By Michael Applebaum, MD, JD, FCLM

I have been observing what I find to be an interesting phenomenon.

Recently on a late night talk show, the guest was a psychologist who has achieved great fame.  Dr. Phat (not his or her real name) strode onto the stage clad only in shirt and slacks, no jacket.  Pushing the envelope of his clothing were the rolls of his fat, flabby body (I will refer to Dr. Phat in the masculine).

Dr. Phat is the Michelin Man psychologist.

And that’s fine.  Fine, but for the fact that Dr. Phat is promoted as a weight loss guru and making money hand over fist selling weight loss books and supplements.

He claims decades of experience in the field of weight management.  It is evident from his appearance that he has decades of experience managing his own weight--into too much and his own body into grossly overfat.

It would appear that Dr.

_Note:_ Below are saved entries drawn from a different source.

theorem loadKey_rx_of_begun {slot : Bool} (hnew : (true, epoch) ∉ (f (s.port n)).epochs)
    (he : ((f (s.port n)).rx.getD (slotNum slot) {}).state = .empty) :
    let c := sessionContext s n first peer true epoch
    (s.modPort n f).loadKey n true slot epoch =
      (s.modPort n fun p => loadRx slot (linkKey secret c) epoch (linkSalt secret c) (f p)).modBoot
        fun b => { b with keysHeld := true } := by
  have hport : (s.modPort n f).port n = f (s.port n) := modPort_port_self f hn
  rw [← hport] at hnew he
  rw [loadKey_rx (keyOf_of_begun hn hz hp hf true) hnew he, modPort_modPort]

end Begun

/-- R49, R51. A port after key agreement: the slots 0 of both directions hold the keys of the session. -/
def agreedPort (s : State) (n : Nat) (first : Bool) (peer : Peer) (secret : BitVec 384) (epoch : Word) (p : Port) : Port :=
  let c := fun rx => sessionContext s n first peer rx epoch
  loadRx false (linkKey secret (c true)) epoch (linkSalt secret (c true))
    (loadTx false (linkKey secret (c false)) epoch (linkSalt secret (c false)) (beginSession peer secret first p))

theorem agreedPort_slots {p : Port} (htx : p.tx = [{}, {}]) (hrx : p.rx = [{}, {}]) (first : Bool) (peer : Peer)
    (secret : BitVec 384) (epoch : Word) :
    let tx := sessionContext s n first peer false epoch
    let rx := sessionContext s n first peer true epoch
    let q := agreedPort s n first peer secret epoch p
    q.peer = some peer ∧ q.tx.getD 0 {} = ⟨.loaded, linkKey secret tx, epoch, linkSalt secret tx, 0⟩ ∧
      q.rx.getD 0 {} = ⟨.loaded, linkKey secret rx, epoch, linkSalt secret rx, 0⟩ := by
  intro tx rx q
  refine ⟨rfl, ?_, ?_⟩
  · exact loadSlot_of_empty false _ epoch _ p.tx (by rw [htx]; decide) (by rw [htx]; rfl)
  · exact loadSlot_of_empty false _ epoch _ p.rx (by rw [hrx]; decide) (by rw [hrx]; rfl)

/-- R49, R51. A session that begins gives the EMPTY slots 0 of both directions its keys: the second load is one into the state
that holds keys already. -/
theorem loadKeys_of_begun (hup : (s.port n).up = true) (htx : (s.port n).tx = [{}, {}]) (hrx : (s.port n).rx = [{}, {}])
    (first : Bool) :
    ((s.modPort n (beginSession peer secret first)).loadKey n false false epoch).loadKey n true false epoch =
      (s.modPort n (agreedPort s n first peer secret epoch)).modBoot fun b => { b with keysHeld := true } := by
  have hn := lt_of_up hup
  have htx' : ((s.port n).tx.getD (slotNum false) {}).state = .empty := by rw [htx]; rfl
  have hrx' : ((s.port n).rx.getD (slotNum false) {}).state = .empty := by rw [hrx]; rfl
  rw [loadKey_tx_of_begun (first := first) hn rfl rfl rfl List.not_mem_nil htx']
  exact loadKey_rx_of_begun (s := s.modBoot fun b => { b with keysHeld := true }) (first := first) hn rfl rfl rfl
    (by simp [loadTx, beginSession]) hrx'

/-- R51, R52. Key agreement with a peer over a port without keys. -/
theorem linkKeyAgreement_loads (hup : (s.port n).up = true) (hlive : s.boot.status.live = true) (hend : ended ≠ .failed)
    (htx : (s.port n).tx = [{}, {}]) (hrx : (s.port n).rx = [{}, {}]) (hfresh : secret ∉ (s.port n).secrets) :
    ∃ t, exec (.linkKeyAgreement n ended peer secret epoch) s = .next t ∧
      t.port n = agreedPort s n (ended == .requester) peer secret epoch (s.port n) ∧
      { t with ports := s.ports, boot := s.boot, parts := s.parts } = s := by
  obtain ⟨parts, hexec⟩ := exec_linkKeyAgreement (epoch := epoch) (peer := peer) hup hlive hend (by rw [htx]; rfl) hfresh
  rw [loadKeys_of_begun hup htx hrx] at hexec
  exact ⟨_, hexec, modPort_port_self _ (lt_of_up hup), rfl⟩

end Agreement

/-- Settles O48: the key slots after each event that loads, switches or ends a key, or agrees the first ones. -/
theorem linkKeys : Obligations.LinkKeys := by
  refine ⟨fun s n slot epoch z peer => ?load, fun s n i hn => ?switch, fun s n t => exec_keyLoadTimeout,
    fun s n slot epoch hup => exec_keyswReceive hup slot epoch, fun s n peer secret epoch hn hup htx hrx hlive => ?agree⟩
  case load =>
    intro p held key salt load hup hlive hz hp
    have hk := fun rx => keyOf_of_session (epoch := epoch) hz hp rx
    refine ⟨fun hnew he => ?_, fun hnew he hsw => ?_, fun rx k v h => ?_,
      fun key salt l => loadSlot_of_empty slot key epoch salt l⟩
    · rw [exec_keyLoad_own hup hlive (hk true) (.inl rfl), loadKey_rx (hk true) hnew he]; rfl
    · rw [exec_keyLoad_own hup hlive (hk false) (.inr hsw), loadKey_tx (hk false) hnew he]; rfl
    · rcases h with hused | hother
      · exact exec_keyLoad_used hused
      · exact exec_keyLoad_foreign (hk rx) hother
  case switch =>
    intro p hup htx hact hT hl
    have hc := counter_of_active hact
    refine ⟨fun hnext => ?loaded, fun hnext hlate => ?late⟩
    case loaded =>
      obtain ⟨tx, hlen, hslots⟩ := keySwitch_tx hact (!i)
      have hport : (s.modPort n fun p => p.keySwitch (!i)).port n = p.keySwitch (!i) := modPort_port_self _ hn
      refine ⟨_, exec_keySwitchPoint_loaded hup hc hT (switchTo_of_loaded hact hT hl hnext), ?_⟩
      rw [hport, hslots]
      refine ⟨switchSlots_new (!i) tx (hlen.trans htx), ?_, rfl, rfl, rfl, rfl⟩
      have hold := switchSlots_old (!i) tx (hlen.trans htx)
      rw [Bool.not_not] at hold
      rw [hold]
    case late =>
      have hnone := switchTo_of_unloaded hact hnext
      have hlate' := late_of_unloaded hact hnext hlate s.time
      refine ⟨(exec_keySwitchPoint_late hup hc hT hnone).trans (congrArg Host.Outcome.next (modPort_congr hlate')),
        fun hhold => ?_⟩
      refine (exec_keyHoldPoint hup hc hhold hnone).trans (congrArg Host.Outcome.next (modPort_congr ?_))
      exact congrArg (fun q : Port => { q with wire := some holdFrame, holding := true }) hlate'
  case agree =>
    intro agree key gives
    have agreed {ended : SpdmEnd} (hend : ended ≠ .failed) (hfresh : secret ∉ (s.port n).secrets)
        {ends : List Nat} {way back : Nat}
        (htxc : sessionContext s n (ended == .requester) peer false epoch = ends ++ [way, epoch.toNat])
        (hrxc : sessionContext s n (ended == .requester) peer true epoch = ends ++ [back, epoch.toNat]) :
        ∃ t, agree ended = .next t ∧ gives t ends way back := by
      obtain ⟨t, hexec, hport, hframe⟩ := linkKeyAgreement_loads (epoch := epoch) (peer := peer) hup hlive hend htx hrx hfresh
      obtain ⟨hp, ht, hr⟩ := agreedPort_slots (s := s) (n := n) htx hrx (ended == .requester) peer secret epoch
      refine ⟨t, hexec, ?_⟩
      simp only [gives]
      rw [hport, hp, ht, hr, htxc, hrxc]
      exact ⟨rfl, rfl, rfl, rfl, rfl, rfl, rfl, hframe⟩
    exact ⟨exec_linkKeyAgreement_refused (.inl rfl), fun h _ => exec_linkKeyAgreement_refused (.inr h),
      fun h => ⟨agreed (by decide) h rfl rfl, agreed (by decide) h rfl rfl⟩⟩

/-! ## A link that goes down (R63, R64, R78, log 88) -/

section Down

/-- A run of operations that each change the contexts and the sessions alone changes no more. -/
theorem foldl_ctxs_sessions {α : Type} (g : State → α → State)
    (h : ∀ s x, ∃ ctxs sessions, g s x = { s with ctxs := ctxs, sessions := sessions }) (l : List α) (s : State) :
    ∃ ctxs sessions, l.foldl g s = { s with ctxs := ctxs, sessions := sessions } := by
  induction l generalizing s with
  | nil => exact ⟨s.ctxs, s.sessions, rfl⟩
  | cons x l ih =>
    obtain ⟨c, e, hx⟩ := h s x
    obtain ⟨c', e', hl⟩ := ih (g s x)
    exact ⟨c', e', by rw [List.foldl_cons, hl, hx]⟩

/-- R78. Closing a session changes the sessions and the contexts in them alone. -/
theorem closeSession_frame (s : State) (id : Nat) :
    ∃ ctxs sessions, s.closeSession id = { s with ctxs := ctxs, sessions := sessions } := by
  obtain ⟨c, e, h⟩ := foldl_ctxs_sessions
    (fun s c => s.modCtx c fun x => { x with session := none, party := 0, nparty := 0 }) (fun _ _ => ⟨_, _, rfl⟩) _ _
  exact ⟨c, e, h⟩

/-- R63, R64, R78. A link that goes down changes its port, tells the owners of lost packets, and closes sessions. -/
theorem linkDown_frame (s : State) (n : Nat) (hup : (s.port n).up = true) : ∃ ctxs sessions, s.linkDown n =
    { (s.modPort n Port.drop).tellOwners (s.port n).unsure with ctxs := ctxs, sessions := sessions } := by
  simp only [State.linkDown, hup, if_true]
  exact foldl_ctxs_sessions _ closeSession_frame _ _

theorem exec_linkDown {i : Instr} {n : Nat} (s : State) (h : i = .linkDownCommand n ∨ i = .frameLockLoss n) :
    exec i s = .next (s.linkDown n) := by
  rcases h with rfl | rfl <;> rfl

/-- A packet that is marked as not begun has no flit sent. -/
theorem sent_of_begunIn {going : Bool} {l : List LinkPacket} {x : LinkPacket} (h : (x, false) ∈ begunIn going l) :
    x.sent = 0 := by
  induction l generalizing going with
  | nil => cases h
  | cons y l ih =>
    rw [begunIn, List.mem_cons] at h
    rcases h with h | h
    · obtain ⟨rfl, hb⟩ := Prod.mk.inj h
      simpa using (Bool.or_eq_false_iff.1 hb.symm).1
    · exact ih h

/-- Log 88. A port keeps the packets of which no flit has been sent, and no other. -/
theorem sent_of_unbegun {l : List LinkPacket} {x : LinkPacket} (h : x ∈ unbegun l) : x.sent = 0 := by
  simp only [unbegun, List.mem_map, List.mem_filter] at h
  obtain ⟨⟨y, b⟩, ⟨hmem, hb⟩, rfl⟩ := h
  obtain rfl : b = false := by simpa using hb
  exact sent_of_begunIn hmem

/-- Table 3.7. DOWNS counts to 255. -/
theorem drop_downs (p : Port) : p.drop.downs.toNat = min 255 (p.downs.toNat + 1) := by
  show (if p.downs = 255 then 255 else p.downs + 1).toNat = _
  split
  · next h => rw [h]; rfl
  · next h =>
    have hne : p.downs.toNat ≠ 255 := fun e => h (BitVec.eq_of_toNat_eq e)
    have hlt := p.downs.isLt
    rw [BitVec.toNat_add, show (1 : BitVec 8).toNat = 1 from rfl]
    omega

end Down

/-! ## NAK and flow control (R55, R56, R59) -/

section Flow

variable {s : State} {n : Nat}

/-- R56. A NAK that names the oldest flit of the replay buffer releases none, and the replay starts from it. -/
theorem takeNak_head {p : Port} {e : BitVec 24} {x : Held} {rest : List Held} (hn : p.naks = none) (hr : p.restart = none)
    (hl : p.replay = x :: rest) (he : x.seq = e) (fcycle : Nat) :
    p.takeNak e fcycle = { p with naks := some (e, 1), resend := some 0, restart := some (e, fcycle) } := by
  have hnone : releasedBy e p.replay = 0 := by
    simp only [releasedBy, hl, List.takeWhile_cons, he, BitVec.sub_self]
    rfl
  have hkeep : p.release (releasedBy e p.replay) = p := if_pos hnone
  have hheld : p.replay.isEmpty = false := by rw [hl]; rfl
  simp only [Port.takeNak, hkeep, hn, hr, hheld, if_true, Bool.false_eq_true, if_false]

/-- R56, R63. A first NAK takes no link down. -/
theorem exec_nakReceive_head (hup : (s.port n).up = true) {e : BitVec 24} {x : Held} {rest : List Held}
    (hn : (s.port n).naks = none) (hr : (s.port n).restart = none) (hl : (s.port n).replay = x :: rest) (he : x.seq = e) :
    exec (.nakReceive n e) s = .next (s.modPort n fun p =>
      { p with naks := some (e, 1), resend := some 0, restart := some (e, s.fcycle) }) := by
  have htake := takeNak_head hn hr hl he s.fcycle
  have hnaks : ((s.modPort n fun p => p.takeNak e s.fcycle).port n).naks = some (e, 1) := by
    rw [modPort_port_self _ (lt_of_up hup), htake]
  have hnak : s.nak n e = s.modPort n fun p => p.takeNak e s.fcycle := by
    simp only [State.nak, hnaks]
    exact if_neg (by decide)
  refine (congrArg event (if_pos hup)).trans (congrArg Host.Outcome.next ?_)
  rw [hnak]
  exact modPort_congr htake

theorem exec_nakResendTimeout (hup : (s.port n).up = true) (hd : (s.port n).dropping = true)
    (ht : (s.port n).nakAt + 2048 ≤ s.fcycle) : exec (.nakResendTimeout n) s =
      .next (s.modPort n fun p => { p with unseq := p.unseq ++ [(2, p.rxSeq)], nakAt := s.fcycle, dropping := true }) :=
  congrArg event (if_pos (by simp only [hup, hd, decide_eq_true ht, Bool.and_self]))

theorem setPaused_of_lt (cls : BitVec 2) (b : Bool) (h : cls.toNat < 2) :
    s.setPaused n cls b = s.modPort n fun p => { p with paused := p.paused.set cls.toNat b } :=
  if_pos h

theorem exec_flowStateRepeat (hup : (s.port n).up = true) (ht : (s.port n).flowAt + 1000 ≤ s.time) :
    exec (.flowStateRepeat n) s = .next (s.modPort n fun p => { p with unseq := p.unseq ++ p.flowFlits, flowAt := s.time }) :=
  congrArg event (if_pos (by simp only [hup, decide_eq_true ht, Bool.and_self]))

end Flow

/-! ## Packets that are dropped (R37, R58) -/

section Drop

variable {s : State} {n : Nat} {cls : BitVec 2}

theorem exec_linkAbortReceive (hup : (s.port n).up = true) (tag : BitVec 8) :
    exec (.linkAbortReceive n cls tag) s = .next (s.modPort n fun p => p.abort cls tag) :=
  congrArg event (if_pos hup)

theorem abort_eq (p : Port) (tag : BitVec 8) (hc : cls.toNat < 3) : p.abort cls tag =
    if (p.reasm.getD cls.toNat {}).expected = tag then p.dropPacket cls else { p with dropped := p.dropped + 1 } := by
  simp only [Port.abort, decide_eq_true hc, Bool.true_and, beq_iff_eq]

/-- R58, row 7 of Table 2.6. An open context of a link that has accepted no flit for 2^16 f-cycles drops its packet. -/
theorem exec_reassemblyIdleTimeout_link (die st srcDie srcSt : Nat) {m : Nat}
    (ho : ((s.port n).reasm.getD cls.toNat {}).open' = true)
    (ht : ((s.port n).reasm.getD cls.toNat {}).lastAt + 65536 ≤ s.fcycle) (hm : s.portOwner n = some m) :
    exec (.reassemblyIdleTimeout die st srcDie srcSt ⟨cls, some n⟩) s =
      .next ((s.modPort n fun p => p.dropPacket cls).fabricError m none) := by
  show event (s.idleLink n cls) = _
  simp only [State.idleLink, ho, (idleFor_iff s _).2 ht, Bool.and_self, if_true, hm, event]

end Drop

/-! ## Identity and routes (R60) -/

section Routes

/-- R60. An entry of a route table written: entry 31, drop and count, is the one of a device that is not listed. -/
def writeRoute (dev : BitVec 16) (entry : BitVec 5) (p : Port) : Port :=
  let rest := p.routes.filter fun r => r.1 != dev.toNat
  { p with routes := if entry = 31 then rest else (dev.toNat, entry) :: rest }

Phat has some awareness of the poor condition his body is in.  He probably has an even better sense of how much money he stands to lose if he cannot manufacture an alibi for his overfat condition.  He has been asked what his authority is to give advice in the weight management area, since he is overfat.  His response was that he was okay with and accepting of his weight.

To me this is remarkable.  It is sort of like asking Richard Speck how to treat nurses.  “But you killed some, Richard.”  “I can still give advice on how to treat female nurses because I am okay with and accepting of my murderous behavior.”  Or, “Mr. Rooney, thank you for your advice on having a lasting marriage, but you divorced and remarried multiple times.”  “I can still give marriage advice because I am okay with and accepting of my many failed marriages.”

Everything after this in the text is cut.